Я чуть не расплакался.
- Уехала? Это же нечестно! Почему она не подождала два дня, пока я
приду в себя?
Зеб ответил быстро:
- Послушай, дурачок! Нет, извини, я обещал не употреблять этого
слова: ты не дурачок. Послушай, старина, у тебя нелады с календарем. Она
уехала до того, как тебя спасли, еще когда мы не были уверены, что спасем
тебя. Не думаешь ли ты, что ее вернут только для того, чтобы вы могли
поворковать?
Я подумал и успокоился. Он говорил дело, хоть я и был глубоко
разочарован. Он переменил тему:
- Как ты себя чувствуешь?
- Замечательно.
- Они сказали, что завтра снимут гипс с ноги.
- А мне об этом ни слова.
Я постарался устроиться поудобнее.
- Больше всего на свете мечтаю выбраться из этого корсета, а доктор
говорит, что придется пожить в нем еще несколько недель.
- Как рука? Можешь согнуть пальцы?
Я попытался.
- Более или менее. Пока стану писать левой рукой.

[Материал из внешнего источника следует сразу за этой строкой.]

/-- One write of a kernel to a bank that its engine owns; a write to another bank is dropped and counted (R245). -/
def bankWrite (n owner : Nat) (s : State) (w : ScrWrite) : State :=
  if (s.tile n).owner w.bank = owner then s.updTile n (fun t => t.puts w.bank w.off w.bytes)
  else s.inc (Reg.MEM_SCR_CONF n w.bank)

/-- Count an access that an error of its tier or its time ends, before its slots end (R233, R234). -/
def countAccess (s : State) (code : Nat) : State :=
  if code = Code.XLT_E_LATE then s.inc Reg.XLT_LATE
  else if code = Code.XLT_E_UNCORR then s.inc Reg.MEM_DRAM_UNCORR
  else if code = Code.XLT_E_TIER2 ∨ code = Code.XLT_E_TIER3 then s
  else s.inc Reg.XLT_FAULTS

/-- An access of context memory that is refused ends its slot (R29, R231, R233). -/
def unpinnedFault (s : State) (p slot addr code : Nat) : State :=
  slotFault (countAccess s code) p slot { errOf code 1 with partition := p, addr := addr }

/-- A kernel's write to context memory (R151, R231): a refused one writes nothing, and its slot ends. -/
def pinnedWrite (p : Nat) (s : State) (w : MemWrite) : State :=
  match slotLeaf s p w.slot w.va w.bytes.length true with
  | .inl c => unpinnedFault s p w.slot w.va c
  | .inr f =>
    let s := leafWrite s (2 + p) f (w.va - f.va) w.bytes
    if f.tier = 3 ∧ s.chn.wrote.contains f.room = false then
      { s with chn := { s.chn with wrote := s.chn.wrote ++ [f.room] } }
    else s

/-- The direction of the mesh link from a tile to a neighbour (R22, R58): 0 north, 1 east, 2 south, 3 west. -/
def meshDir (src dst : Nat) : Option Nat :=
  if dst + 8 = src then some 0
  else if src + 8 = dst then some 2
  else if src / 8 != dst / 8 then none
  else if src + 1 = dst then some 1
  else if dst + 1 = src then some 3
  else none

/-- Whether the timetable opens the mesh link from a tile to a neighbour while an entry runs (R24). -/
def linkOpen (img : PartImage) (t : TimeEntry) (src dst : Nat) : Bool :=
  match meshDir src dst with
  | none => false
  | some d => img.entries.any (fun e =>
      e.cls == 2 && e.seg == t.seg && e.index == 4 * src + d && decide (e.start < t.start + t.len) &&
        decide (t.start < e.start + e.len))

/-- Whether a transfer belongs to an engine (R24, R253): the tile DMA moves data over the edge link and the mesh, and only
the element pipeline reaches the secure region. -/
def moveFits (owner : Nat) (y8 : Bool) : Move → Bool
  | .secure .. => owner == 3 && y8
  | _ => owner == 4

/-- One transfer of a kernel (R24, R29, R231, R253). A tile's scratch is reached from another tile only through that tile's
own DMA, over the mesh link between neighbours. An access that fails delivers zeros. -/
def runMove (p n owner : Nat) (t : TimeEntry) (s : State) (m : Move) : State :=
  match m with
  | .load slot va dst len ext fail =>
    if fail = 0 then
      let bs := (pinnedRead s p slot va len ext).map (fun b => b.toNat)
      let u := s.updTile n (fun u => u.putRef owner dst bs)
      match readRefusal s p slot va len with
      | some c => unpinnedFault u p slot va c
      | none => u
    else
      slotFault (countAccess (s.updTile n (fun u => u.putRef owner dst (List.replicate len 0))) fail) p slot
        { errOf fail 1 with partition := p, addr := va }
  | .store slot va src len =>
    (splitWrite slot va (((s.tile n).readRef owner src len).map (BitVec.ofNat 8))).foldl (pinnedWrite p) s
  | .mesh tile src dst len =>
    if (s.part p).tiles.contains tile && linkOpen (s.partImage p) t tile n then
      s.updTile n (fun u => u.putRef owner dst ((s.tile tile).readRef owner src len))
    else s
  | .secure off dst len =>
    s.updTile n (fun u => u.putRef owner dst ((List.range len).map (fun i => u.secureByte (off + i))))

/-- The tiles and banks that a transfer touches. -/
def moveBanks (n : Nat) : Move → List (Nat × Nat)
  | .load _ _ dst len _ _ => (refBanks dst len).map (fun b => (n, b))
  | .store _ _ src len => (refBanks src len).map (fun b => (n, b))
  | .mesh tile src dst len => (refBanks src len).map (fun b => (tile, b)) ++ (refBanks dst len).map (fun b => (n, b))
  | .secure _ dst len => (refBanks dst len).map (fun b => (n, b))

/-- The tiles and banks that a kernel's run touches beside its writes of constants. -/
def runBanks (n : Nat) (r : KernelRun) : List (Nat × Nat) :=
  (r.reads.map (fun b => (n, b)) ++ (r.convs.map (fun w => (rowBanks w.row).map (fun b => (n, b)))).flatten ++
    (r.moves.map (moveBanks n)).flatten).eraseDups

/-! Fences (R258). -/

/-- A chain fence (R344): T3_FENCE to every room written since the last one. -/
def chainFence (s : State) (who : Option (Nat × Nat)) : State :=
  let rooms := s.chn.wrote
  if rooms.isEmpty then s
  else
    let n := s.chn.nextFence
    let s := { s with chn := { s.chn with
      wrote := [], nextFence := n + 1, fences := s.chn.fences ++ [(n, rooms, who)] } }
    overList rooms (fun r t => sendMsg t { msgTo t 0x12 1 r 0 [] with id := n }) s

/-- Whether a fence of a scope (3 for the chain) by a slot's thread is still open: an earlier write of the partition's
kernels is held by the memory hub; for the host scope, a request to the host waits as well; for the chain scope, a peer has
still to answer. A write to the tile's own banks is visible at once. -/
def fenceOpen (s : State) (p : Nat) (f : Nat × Nat) : Bool :=
  (f.2 != 0 && s.heldWrites.any (fun w => w.src == 2 + p)) || (f.2 == 2 && !s.heldOut.isEmpty) ||
  (f.2 == 3 && s.chn.fences.any (fun e => e.2.2 == some (p, f.1)))

/-- The slots whose threads a fence holds. -/
def fencedSlots (s : State) (p : Nat) : List Nat := ((s.part p).fenced.filter (fenceOpen s p)).map (·.1)

/-- The fences that end a stage of a run are issued. -/
def issueFences (s : State) (p : Nat) (r : KernelRun) : State :=
  let s := match r.fence with
    | some i => chainFence s (some (p, i))
    | none => s
  let new := r.fences ++ (match r.fence with | some i => [(i, 3)] | none => [])
  s.updPart p (fun y => { y with fenced := y.fenced.filter (fenceOpen s p) ++ new })

/-! A stage of a run. -/

/-- What an entry runs: its timetable entry, the kernel of its invocation, the first thread slot and the count, the thread
slots' place in the tile's table, and the run of its segment. -/
structure EntryRun where
  t      : TimeEntry
  kernel : KernelEntry
  first  : Nat
  count  : Nat
  base   : Nat
  rep    : Nat
  deriving DecidableEq, Repr

/-- Whether the work for request slot `i` is done (R90, R258): a per-row kernel serves the slots of its invocation's range
that the plan has, whose threads are not skipped and whose rows have not ended; no thread goes past an open fence. -/
def slotRuns (s : State) (p n : Nat) (v : EntryRun) (held : List Nat) (i : Nat) : Bool :=
  let t := SMap.get threadBlank (s.tile n).threads (v.base + (i - v.first))
  !held.contains i &&
    (!bitOf v.kernel.flags 1 ||
      (decide (v.first ≤ i) && decide (i < v.first + v.count) && t.state != 4 &&
        (match (s.part p).plan[i]? with | some x => x.fault.isNone | none => false)))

- Во всяком случае мне кажется, что ты не собираешься умирать,
старина. Кстати, если это послужит тебе некоторым облегчением, могу
сообщить, что подручных дел мастеришко, который пытал Юдифь, скончался во
время операции по твоему спасению.
- В самом деле? Жалко. Я хотел бы оставить его для себя...
- Не сомневаюсь. Но в таком случае тебе пришлось бы встать в длинную
очередь. Таких, как ты, немало. Я в том числе.
- Но я-то придумал для него кое-что оригинальное. Я заставил бы его
кусать ногти.
- Кусать ногти? - Зеб явно удивился.
Пока он не обкусал бы их до локтей. Понимаешь?
- Да, - усмехнулся Зеб. - Нельзя сказать, что ты страдаешь избытком
воображения. Но он мертв, и нам до него не добраться.
- Ну тогда ему повезло. А почему ты, Зеб, сам до него не добрался?
- Я? Да я даже не участвовал в твоем спасении. Я к тому времени еще
не вернулся во дворец.
- Как так?
- Не думаешь ли ты, что я все еще исполняю обязанности ангела?
- Об этом я как-то не подумал.
- Не мог я вернуться после того, как скрылся от ареста. Теперь мы оба
дезертиры из армии Соединенных Штатов - и каждый полицейский, каждый
почтальон в стране мечтает получить награду за нашу поимку.
Я тихо присвистнул, когда до меня дошло все значение его слов.
6
Я присоединился к Каббале под влиянием момента. Правда, в тот миг мне
было не до долгих рассуждений. Нельзя сказать, что я порвал с церковью в
результате трезвого раздумья.
Конечно, я понимал, что присоединиться к подполью значило порвать все
старые связи, но тогда я об этом не задумывался.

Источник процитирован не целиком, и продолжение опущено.